We have shown that mangabeys’ competent alarm call behaviour towards con- and heterospecific signals arises during juvenile stage. However, we did not determinate the exact age at which infants start identifying the different con- and heterospecific alarm call types. This should be addressed in future comparative research to test which socioecology and cognitive features may shape species-specific learning rates. In a recent field experiment on immature chimpanzees, subjects consistently produced alarm calls in response to an unfamiliar but potentially hazardous object, i.e., a large spider model, starting only at 80 months old (Dezecache et al. 2019). The later development of adult-like responses to alarm calls in mangabeys that we found (at least 24 months old) is in between the ages that have been reported for other monkeys and prosimians (6–12 months old) (Seyfarth and Cheney 1980, 1986; Fischer et al. 2000; McCowan et al. 2001; Fichtel 2008) and chimpanzees. This suggests that further research on the ontogeny of alarm call comprehension in mangabeys could shed light to the cognitive division between apes and monkeys (Tomasello and Call 1994; Amici et al. 2010; Tomasello 2010). Additionally, it would be interesting and informative to conduct an analysis of the acoustic features of the different mangabey alarm calls. Finally, due to the complexity of mangabeys’ snake-specific antipredator behaviour, this could be a promising model to explore the ability of primates to socially learn relevant contextual information related to their alarm calls.

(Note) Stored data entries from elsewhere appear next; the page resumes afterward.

-- ==== Sys2Proof/Laws/Commands.lean ====
section
/-! SUPPORT. What each command's meaning and each word on the port can do. -/

namespace Sys2Proof.Machine

/-- All that REFRESH can do. -/
theorem execRefresh_cases (s : State) :
    (s.phase = .idle ∧ execRefresh s = .next (s.setPhase .check)) ∨
      (s.phase ≠ .idle ∧ execRefresh s = .next (overlapTrigger s)) := by
  unfold execRefresh
  by_cases h : s.phase = .idle
  · exact .inl ⟨h, by simp [h]⟩
  · exact .inr ⟨h, by simp [h]⟩

/-- All that SETPIXEL can do when it goes on. -/
theorem execSetPixel_next {p x y : Nat} {on : Bool} {s t : State} (h : execSetPixel p x y on s = .next t) :
    (inRange s p x y = true ∧ pixelIndex s p x y < s.fbSize ∧
      t = (s.setFb (Memory.write s.fb (pixelIndex s p x y)
        (withPixel (s.fbByte (pixelIndex s p x y)) x on))).respond .ok false) ∨
      (inRange s p x y = false ∧ t = s.respond .outOfRange false) := by
  unfold execSetPixel at h
  split at h
  · next hr =>
    split at h
    · cases h
    · next old hold =>
      obtain ⟨hj, rfl⟩ := memRead_eq_ok hold
      split at h
      · cases h
      · next u hu =>
        obtain ⟨-, rfl⟩ := memWrite_eq_ok hu
        exact .inl ⟨hr, hj, (Host.Outcome.next.inj h).symm⟩
  · next hr => exact .inr ⟨by simpa using hr, (Host.Outcome.next.inj h).symm⟩

/-- All that GETPIXEL can do when it goes on. -/
theorem execGetPixel_next {p x y : Nat} {s t : State} (h : execGetPixel p x y s = .next t) :
    (inRange s p x y = true ∧ pixelIndex s p x y < s.fbSize ∧
      t = s.respond .ok (pixelOf (s.fbByte (pixelIndex s p x y)) x)) ∨
      (inRange s p x y = false ∧ t = s.respond .outOfRange false) := by
  unfold execGetPixel at h
  split at h
  · next hr =>
    split at h
    · cases h
    · next v hv =>
      obtain ⟨hj, rfl⟩ := memRead_eq_ok hv
      exact .inl ⟨hr, hj, (Host.Outcome.next.inj h).symm⟩
  · next hr => exact .inr ⟨by simpa using hr, (Host.Outcome.next.inj h).symm⟩

theorem execSetPixel_outOfRange {p x y : Nat} {s : State} (on : Bool) (h : inRange s p x y = false) :
    execSetPixel p x y on s = .next (s.respond .outOfRange false) := by
  simp [execSetPixel, h, raiseError, errorStatus]

theorem execGetPixel_outOfRange {p x y : Nat} {s : State} (h : inRange s p x y = false) :
    execGetPixel p x y s = .next (s.respond .outOfRange false) := by
  simp [execGetPixel, h, raiseError, errorStatus]

theorem execSetPixel_inRange {p x y : Nat} {s : State} (on : Bool) (h : inRange s p x y = true)
    (hj : pixelIndex s p x y < s.fbSize) :
    execSetPixel p x y on s = .next ((s.setFb (Memory.write s.fb (pixelIndex s p x y)
      (withPixel (s.fbByte (pixelIndex s p x y)) x on))).respond .ok false) := by
  simp [execSetPixel, h, memRead_of_lt hj, memWrite_of_lt _ hj]

theorem execGetPixel_inRange {p x y : Nat} {s : State} (h : inRange s p x y = true)
    (hj : pixelIndex s p x y < s.fbSize) :
    execGetPixel p x y s = .next (s.respond .ok (pixelOf (s.fbByte (pixelIndex s p x y)) x)) := by
  simp [execGetPixel, h, memRead_of_lt hj]

/-- All that a word on the port can do. -/
theorem runWord_cases (w : Word) (s : State) :
    (∃ r, decode w = .error r ∧ runWord w s = .next (s.respond .illegalCommand false)) ∨
      (∃ i, decode w = .ok i ∧ runWord w s = exec i s) := by
  unfold runWord
  split
  · next r h => exact .inl ⟨r, h, rfl⟩
  · next i h => exact .inr ⟨i, h, rfl⟩

end Sys2Proof.Machine
end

In summary, this study provides insights on the developmental process by which young primates comprehend their own and other species’ alarm calls and display species-specific antipredator behaviours. Our findings illustrated how call comprehension starts eliciting simple but adaptative escape responses, as individuals simultaneously acquire more experience and receive inputs from other group members and heterospecifics. Eventually, escape responses diversify showing predator specificity. Our findings support the view of an oddly asymmetrical communication system in primates, wherein vocal comprehension, usage, and production exhibit fundamental differences in their flexibility and ontogeny, with vocal comprehension being highly flexible and preceding appropriate vocal usage and vocal production. Examining both conspecific and heterospecific information available to individuals during predator encounters is particularly valuable in shedding light on the development of alarm call behaviour, as primates inhabit ecosystems with multiple sources of information, including non-predatory heterospecifics. The acoustic variation of signals produced in these multi-information environments and additional contextual information, possibly together with learning mechanisms, allows listeners to select appropriate responses to their different predation pressures. While the degree to which natural selection favours social learning or alternative more general learning mechanisms to produce optimal anti-predatory behavioural strategies remains an open question, there is no doubt that the animals’ ability to understand the meaning of their own and other species’ alarm calls is, to a large extent, a learning process that occurs during their early stages of life and refine throughout their maturation process.